In a telephone call with reporters yesterday, Interior Secretary Dirk Kempthorne described the new rules as a "narrow regulatory change" that "will provide clarity and certainty to the consultation process under the Endangered Species Act."
But environmentalists and congressional Democrats blasted the proposal as a last-minute attempt by the administration to bring about dramatic changes in the law. For more than a decade, congressional Republicans have been trying unsuccessfully to rewrite the act, which property owners and developers say imposes unreasonable economic costs.
"I am deeply troubled by this proposed rule, which gives federal agencies an unacceptable degree of discretion to decide whether or not to comply with the Endangered Species Act," said Rep. Nick J. Rahall II (D-W.Va.), chairman of the House Natural Resources Committee, who asked for a staff briefing before the proposal was announced but did not receive one. "Eleventh-hour rulemakings rarely, if ever, lead to good government -- this is not the type of legacy this Interior Department should be leaving for future generations."

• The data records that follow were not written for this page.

/-- The mask of the five sources (R414). -/
theorem getLsbD_sourceMask (k : Nat) : (0x1F : Byte).getLsbD k = decide (k < 5) := by
  rcases Nat.lt_or_ge k 8 with hk | hk
  · revert k; decide
  · rw [BitVec.getLsbD_of_ge _ _ hk, decide_eq_false (by omega)]

theorem getLsbD_pending (s : State) (k : Nat) :
    s.pending.getLsbD k = true ↔ k < 5 ∧ s.ifReg.getLsbD k = true ∧ s.ieReg.getLsbD k = true := by
  rw [State.pending, BitVec.getLsbD_and, BitVec.getLsbD_and, getLsbD_sourceMask, Bool.and_eq_true, Bool.and_eq_true,
    decide_eq_true_eq]
  exact and_comm

/-- Settles O21: IF and IE are bytes of memory that no recorded write names, the host's moves reach IF alone, and a service clears its
bit after the push. -/
theorem interruptRegistersChangeOnlyAsTheSpecSays : Obligations.InterruptRegistersChangeOnlyAsTheSpecSays :=
  ⟨fun _ _ h => ⟨step_ieReg h, step_ifReg h⟩, fun _ => begun_ifReg_of_silent, fun _ _ _ => begun_ifReg_of_raise,
    fun s v k => ⟨rfl, afterWrite_interruptEnable s v, rfl, afterWrite_interruptFlag s v, getLsbD_pending s k⟩⟩

end Sys2Proof.Proofs
end

section
/-! PROOFS. The core's own storage: a byte it stores is always there to read, with no promise used up, and a write is seen under every
address of its RAM byte. -/

namespace Sys2Proof.Proofs

open Sys2Proof Sys2Proof.Machine Sys2Proof.Claims

variable {s : State} {p : Params} {a x : Word}

/-! What the core stores at an address. -/

theorem exists_byteAt_of_coreOwned (h : coreOwned s.params a) : ∃ w, s.byteAt a = some w := by
  rcases h with hram | hif | hie
  · obtain ⟨n, hn⟩ := Option.ne_none_iff_exists'.mp hram
    exact ⟨_, byteAt_of_ramKey hn⟩
  · exact ⟨s.ifReg, region_interruptFlag.mp hif ▸ rfl⟩
  · exact ⟨s.ieReg, region_interruptEnable.mp hie ▸ rfl⟩

/-- Every byte the core stores is outside the collaborators' windows, so a write there withdraws no promise (R75). -/
theorem withdrawn_of_coreOwned (q : Answers) (h : coreOwned p a) : q.withdrawn (region p a) = q := by
  unfold coreOwned ramKey at h
  cases hr : region p a with
  | cartridge | video => simp [hr] at h
  | workRam | echo | serialStub | interruptFlag | soundStub | highRam | interruptEnable | unmapped => rfl

/-- A byte of RAM reads as written under every address that names it (R65). -/
theorem byteAt_afterWrite_of_ramKey {n : Nat} (v : Byte) (ha : ramKey s.params a = some n) (hx : ramKey s.params x = some n) :
    (s.afterWrite a v).byteAt x = some v := by
  rw [byteAt_of_ramKey (n := n) (by rw [State.afterWrite_params, hx]), afterWrite_eq]
  simp [ha]

/-! Work RAM and its echo (R64, R65). -/

theorem ramKey_workRam {i : Nat} (hi : i < 0x2000) : ramKey p (BitVec.ofNat 16 (0xC000 + i)) = some (0xC000 + i) := by
  have ha : (BitVec.ofNat 16 (0xC000 + i)).toNat = 0xC000 + i := Nat.mod_eq_of_lt (by omega)
  rw [ramKey_eq, ha, if_pos (by omega)]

Bob Irvin, senior vice president of conservation programs at the advocacy group Defenders of Wildlife, questioned how some federal agencies could make the assessments, since most do not have wildlife biologists on staff.
"Clearly, that's a case of asking the fox to guard the chicken coop," Irvin said, adding that the original law created "a giant caution light that made federal agencies stop and think about the impacts of their actions." He said, "What the Bush administration is telling those agencies is they don't have to think about those impacts anymore."